InspireMD intends to use 15% of the gross proceeds of this offering to redeem the outstanding shares of its Series D Convertible Preferred Stock, and the remainder of the net proceeds of this offering for research and development, capital expenditures, working capital and other general corporate purposes.
A shelf registration statement on Form S-3 relating to the public offering of the shares of common stock described above was filed with the Securities and Exchange Commission (“SEC”) and was declared effective on February 23, 2018. A preliminary prospectus supplement describing the terms of the offering will be filed with the SEC and will form a part of the effective registration statement. Copies of the preliminary prospectus supplement and the accompanying prospectus relating to the offering may be obtained, when available, from H.C. Wainwright & Co., LLC, 430 Park Avenue 3rd Floor, New York, NY 10022, or by calling (646) 975-6996 or by emailing firstname.lastname@example.org or at the SEC’s website at http://www.sec.gov. The final terms of the offering will be disclosed in a final prospectus supplement to be filed with the SEC.

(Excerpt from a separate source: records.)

/-- Tier 2. IDENTIFY, WINDER_STATUS and LABEL_STATUS answer from the state at the moment the request is taken and change
nothing (R133, R177, R197). The other status replies clear exactly what their rules have them clear: LINE_STATUS, with the
conditions of the nine hold causes, the reported causes (R183, R190), STATION_STATUS the station's latched flags (R75),
EMBOSS_STATUS the emboss flags (R97), SHADE_STATUS the clamp flags (R113), BATCH_REPORT both marks of the entries it
reports, at most 16, lowest index first (R162). The condition HOST is present while it is latched, the model's reading
(notes/assumptions/12.md). With no job the close conditions fail by notes/assumptions/47.md; the revision letter holds for
every value (notes/assumptions/8.md). -/
def Obligations.StatusRequestsReportAndClear : Prop :=
  (∀ (s : State) (l : LinkId) (tag : Byte), s.mayTake l = true →
    Answers (.identify l tag) s l ⟨0x81, tag, .done, .identify
      { partCode := 0x5708, revision := Config.revisionLetter, stations := 8, trackRecords := 512, events := 16,
        logEntries := 32, batchEntries := 32, labels := 8, link := l, rate := (s.half l).rate,
        abandoned := (s.half l).abandoned, crcFail := (s.half l).crcFail, queueFull := (s.half l).queueFull }⟩ [] s ∧
    Answers (.winderStatus l tag) s l ⟨0x87, tag, .done, .winderStatus
      { spindleA := s.wnd.spindleA, spindleB := s.wnd.spindleB, lastWinding := s.wnd.lastWinding,
        active := s.wnd.active.map fun g =>
          { seq := g.seq, role := g.role, start := g.start,
            length := ahead (back s.wpu.h ((s.lsc.job.map Job.dCut).getD 0)) g.start },
        planned := s.wnd.planned, eMin := s.wnd.eMin, lastCut := s.wnd.lastCut, plan := s.wnd.plan,
        divert := s.wnd.divert, duty := s.wnd.pwm.setDuty, transfer := s.wnd.transfer, overlength := s.wnd.overlength,
        refusals := s.wnd.refusals, lastRefusal := s.wnd.lastRefusal, overlaps := s.wnd.overlaps }⟩ [] s ∧
    Answers (.labelStatus l tag) s l ⟨0x8B, tag, .done, .labelStatus
      { labels := s.lbc.queue.map fun x => ⟨x.seq, x.roll, x.printer, x.transfers⟩,
        sending := s.lbc.channel.map fun t => t.label.seq,
        printerA := { online := s.lbc.printerA.online, ready := s.pins.readyA, rejects := s.lbc.printerA.rejects,
                      timer := s.lbc.printerA.timer, sent := s.lbc.printerA.sent,
                      lastFault := s.lbc.printerA.lastFault },
        printerB := { online := s.lbc.printerB.online, ready := s.pins.readyB, rejects := s.lbc.printerB.rejects,
                      timer := s.lbc.printerB.timer, sent := s.lbc.printerB.sent,
                      lastFault := s.lbc.printerB.lastFault },
        offlineCond := !s.lbc.printerA.online || !s.lbc.printerB.online,
        dueCount := s.rlg.log.countP fun e => e.label == .due,
        oldestDue := (s.rlg.log.find? fun e => e.label == .due).map Entry.seq,
        accepted := s.lbc.accepted, rejections := s.lbc.rejections, dropped := s.lbc.dropped, jams := s.lbc.jams,
        timeouts := s.lbc.timeouts, unattached := s.lbc.unattached }⟩ [] s) ∧
  (∀ (s : State) (l : LinkId) (tag : Byte), s.mayTake l = true →
    (∃ r : LineStatusReply,
      Answers (.lineStatus l tag) s l ⟨0x82, tag, .done, .lineStatus r⟩ [] { s with lsc := { s.lsc with reported := {} } } ∧
      (r.lineState, r.runPermit, r.serviceGrant) = (s.lsc.lineState, s.lsc.runPermit, s.lsc.serviceGrant) ∧
      (r.latched, r.reported, r.conditions) = (s.lsc.latched, s.lsc.reported, conditionsOf s) ∧
      (r.w, r.h, r.direction) = (s.wpu.w, s.wpu.h, s.wpu.direction) ∧
      (r.v, r.stopped, r.faultCount) = (s.wpu.v, s.wpu.stopped, s.wpu.faultCount) ∧
      (r.refState, r.missCount, r.origin) = (s.msc.refState, s.msc.missCount, s.msc.origin) ∧
      (r.records, r.events) = (s.trk.records.length, s.trk.events.length) ∧
      (r.entries, r.nextRoll) = (s.rlg.log.length, s.rlg.nextRoll) ∧ r.job.isSome = s.lsc.job.isSome ∧
      (∀ j m, s.lsc.job = some j → s.lsc.holdMask = some m → r.job = some
        { holdMask := m, design := j.design, colourway := j.colourway, lotText := j.lotText, L := j.L,
          matchType := j.matchType, cutMode := j.cutMode })) ∧
    (∀ i : StationId, ∃ r : StationStatusReply,
      Answers (.stationStatus l tag (BitVec.ofNat 8 i.val)) s l ⟨0x84, tag, .done, .stationStatus r⟩ []
        (s.putStation i { s.station i with flags := {} }) ∧
      r.desc = (s.station i).desc ∧ r.resident.isSome = (s.station i).isResident ∧
      r.drive.isSome = ((s.station i).isResident || (s.station i).isIndirect) ∧
      (∀ x ∈ r.resident, x = ⟨(s.station i).st, (s.station i).acc, (s.station i).bad, (s.station i).settleEnd,
        (s.station i).lastOutcome⟩) ∧
      (∀ x ∈ r.drive, x = ⟨(s.station i).engaged, (s.station i).trim, (s.station i).lastC, (s.station i).flags⟩) ∧
      r.channel = ⟨(s.chan (channelOf i)).inFlight, (s.chan (channelOf i)).remaining, (s.chan (channelOf i)).emitted,
        (s.chan (channelOf i)).retard⟩) ∧
    (∀ b : Byte, 7 < b.toNat → Answers (.stationStatus l tag b) s l ⟨0x84, tag, .param, .field 1⟩ [] s) ∧
    (∃ r : EmbossStatusReply,
      Answers (.embossStatus l tag) s l ⟨0x85, tag, .done, .embossStatus r⟩ [] { s with emb := { s.emb with flags := {} } } ∧
      (r.nip, r.nipTime, r.fails) = (s.emb.nip, s.emb.nipTime, s.closeFails) ∧
      (r.hostLift, r.zoneActive, r.release, r.heldOpen) =
        (s.emb.hostLift, s.emb.zoneActive, s.emb.release, s.emb.heldOpen) ∧
      (r.closedSince, r.reg, r.missCount, r.lastSample) =
        (s.emb.closedSince, s.emb.reg, s.emb.missCount, s.emb.lastSample) ∧
      (r.windows, r.nextExpected) = (s.emb.windows.length, s.emb.windows.head?.map EmbWindow.expected) ∧
      (r.phase, r.acc, r.trim, r.lastC, r.flags) = (s.emb.phase, s.emb.acc, s.emb.trim, s.emb.lastC, s.emb.flags) ∧
      (r.lateCount, r.lastLate, r.lateListed) =
        (s.emb.lateCount, s.emb.lastLate, s.trk.events.countP WebEvent.liftLate) ∧
      (r.duty, r.liftOutput) = (s.emb.pwm.setDuty, s.emb.nip == .lifting || s.emb.nip == .lifted) ∧
      r.channel = ⟨(s.chan 8).inFlight, (s.chan 8).remaining, (s.chan 8).emitted, (s.chan 8).retard⟩) ∧
    (∃ r : ShadeStatusReply,
      Answers (.shadeStatus l tag) s l ⟨0x86, tag, .done, .shadeStatus r⟩ []
        { s with shu := { s.shu with clampL := false, clampA := false, clampB := false } } ∧
      (r.head, r.faultCount, r.offlineCond) = (s.shu.head, s.shu.faultCount, s.shu.head == .offline) ∧
      r.meas = s.shu.meas.map (fun m => ⟨m.index, m.trigPos, m.since⟩) ∧
      (r.starts, r.nextStart) = (s.shu.starts.length, s.shu.starts.head?.map Prod.snd) ∧
      (r.clampL, r.clampA, r.clampB) = (s.shu.clampL, s.shu.clampA, s.shu.clampB) ∧
      (r.lastReading, r.drift, r.lineBatch) = (s.shu.lastReading, s.shu.drift, s.shu.lineBatch) ∧
      (r.lastDrift, r.counts) = (s.shu.lastDrift, s.shu.counts)) ∧
    (∃ (r : BatchReportReply) (table : Vector BatchEntry 32),
      Answers (.batchReport l tag) s l ⟨0x89, tag, .done, .batchReport r⟩ [] { s with bat := { s.bat with entries := table } } ∧
      r.entries = (((List.finRange 32).filter fun i => s.bat.entries[i].used || s.bat.entries[i].changed).take 16).map
        (fun i => (i.val, s.bat.entries[i])) ∧
      r.stillMarked = (s.bat.entries.toList.countP fun e => e.used || e.changed) - r.entries.length ∧
      (∀ i : Fin 32, table[i] =
        if (r.entries.any fun x => x.1 == i.val) = true then { s.bat.entries[i] with used := false, changed := false }
        else s.bat.entries[i]) ∧
      (r.nextCode, r.lineBatch, r.lastAssign, r.overflows) =
        (s.bat.nextCode, s.bat.lineBatch, s.bat.lastAssign, s.bat.overflows)))

/-! ### Links and requests (12) -/

/-- Tier 2. A link takes a request as it arrives when none is queued before it, its reply queue has room and it waits for no
RESET; it tests it for its payload's length, then for permission: the Service Link is refused OPERATE and CONFIGURE without
the service grant, and GRANT_SERVICE, REVOKE_SERVICE and RESET always (R193, R194). A refused request changes nothing. A
request that its link may not take now joins the request queue as it was sent, or with four queued is counted and lost (R192;
that an arriving request may be taken in the same event is the model's form: notes/assumptions/4.md). -/
def Obligations.RequestsAreTestedForLengthThenClass : Prop :=
  ∀ (c : Instr) (q : RequestInfo) (s : State), requestInfo c = some q →
    (s.mayTake q.link = true → c.wellFormed = false →
      Answers c s q.link ⟨q.kind + 0x80, q.tag, .length, .empty⟩ [] s) ∧
    (s.mayTake q.link = true → c.wellFormed = true → q.link = .service → q.cls ≠ .monitor →
      (s.lsc.serviceGrant = false ∨ q.lineOnly = true) →
      Answers c s q.link ⟨q.kind + 0x80, q.tag, .denied, .empty⟩ [] s) ∧
    (s.mayTake q.link = false → ∃ t, exec c s = .next t ∧ SameBut [.lnk] s t ∧
      (∀ k, (t.half k).outgoing = (s.half k).outgoing ∧ (∀ n, (t.half k).Shows n ↔ (s.half k).Shows n) ∧
        (k ≠ q.link → (s.half k).sameReceiver (t.half k))) ∧
      let h := s.half q.link
      (h.requests.length < 4 → ∃ payload : List Byte,
        { h with requests := h.requests ++ [(⟨q.kind, q.tag, payload⟩ : RawRequest)] }.sameReceiver (t.half q.link) ∧
          commandOf q.link ⟨q.kind, q.tag, payload⟩ = if c.wellFormed then some c else none) ∧
      (4 ≤ h.requests.length →
        { h with queueFull := if h.queueFull < 65535 then h.queueFull + 1 else h.queueFull }.sameReceiver
          (t.half q.link))) ∧
    (q.lineOnly = true ↔ q.kind = 0x45 ∨ q.kind = 0x46 ∨ q.kind = 0x47) ∧
    (∀ l, (s.mayTake l = true ↔
      (s.half l).requests = [] ∧ (s.half l).replies.length < 4 ∧ (s.half l).resetWait = false))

This press release shall not constitute an offer to sell or the solicitation of an offer to buy, nor shall there be any sale of these securities in any state or jurisdiction in which such offer, solicitation or sale would be unlawful prior to registration or qualification under the securities laws of any such state or jurisdiction. Any offer, if at all, will be made only by means of the prospectus supplement and accompanying prospectus forming a part of the effective registration statement.
About InspireMD, Inc.
InspireMD seeks to utilize its proprietary MicroNet™ technology to make its products the industry standard for embolic protection and to provide a superior solution to the key clinical issues of current stenting in patients with a high risk of distal embolization, no reflow and major adverse cardiac events.
InspireMD intends to pursue applications of this MicroNet technology in coronary, carotid (CGuard™), neurovascular, and peripheral artery procedures. InspireMD’s common stock is quoted on the NYSE American under the ticker symbol NSPR and certain warrants are quoted on the NYSE American under the ticker symbol NSPR.WS.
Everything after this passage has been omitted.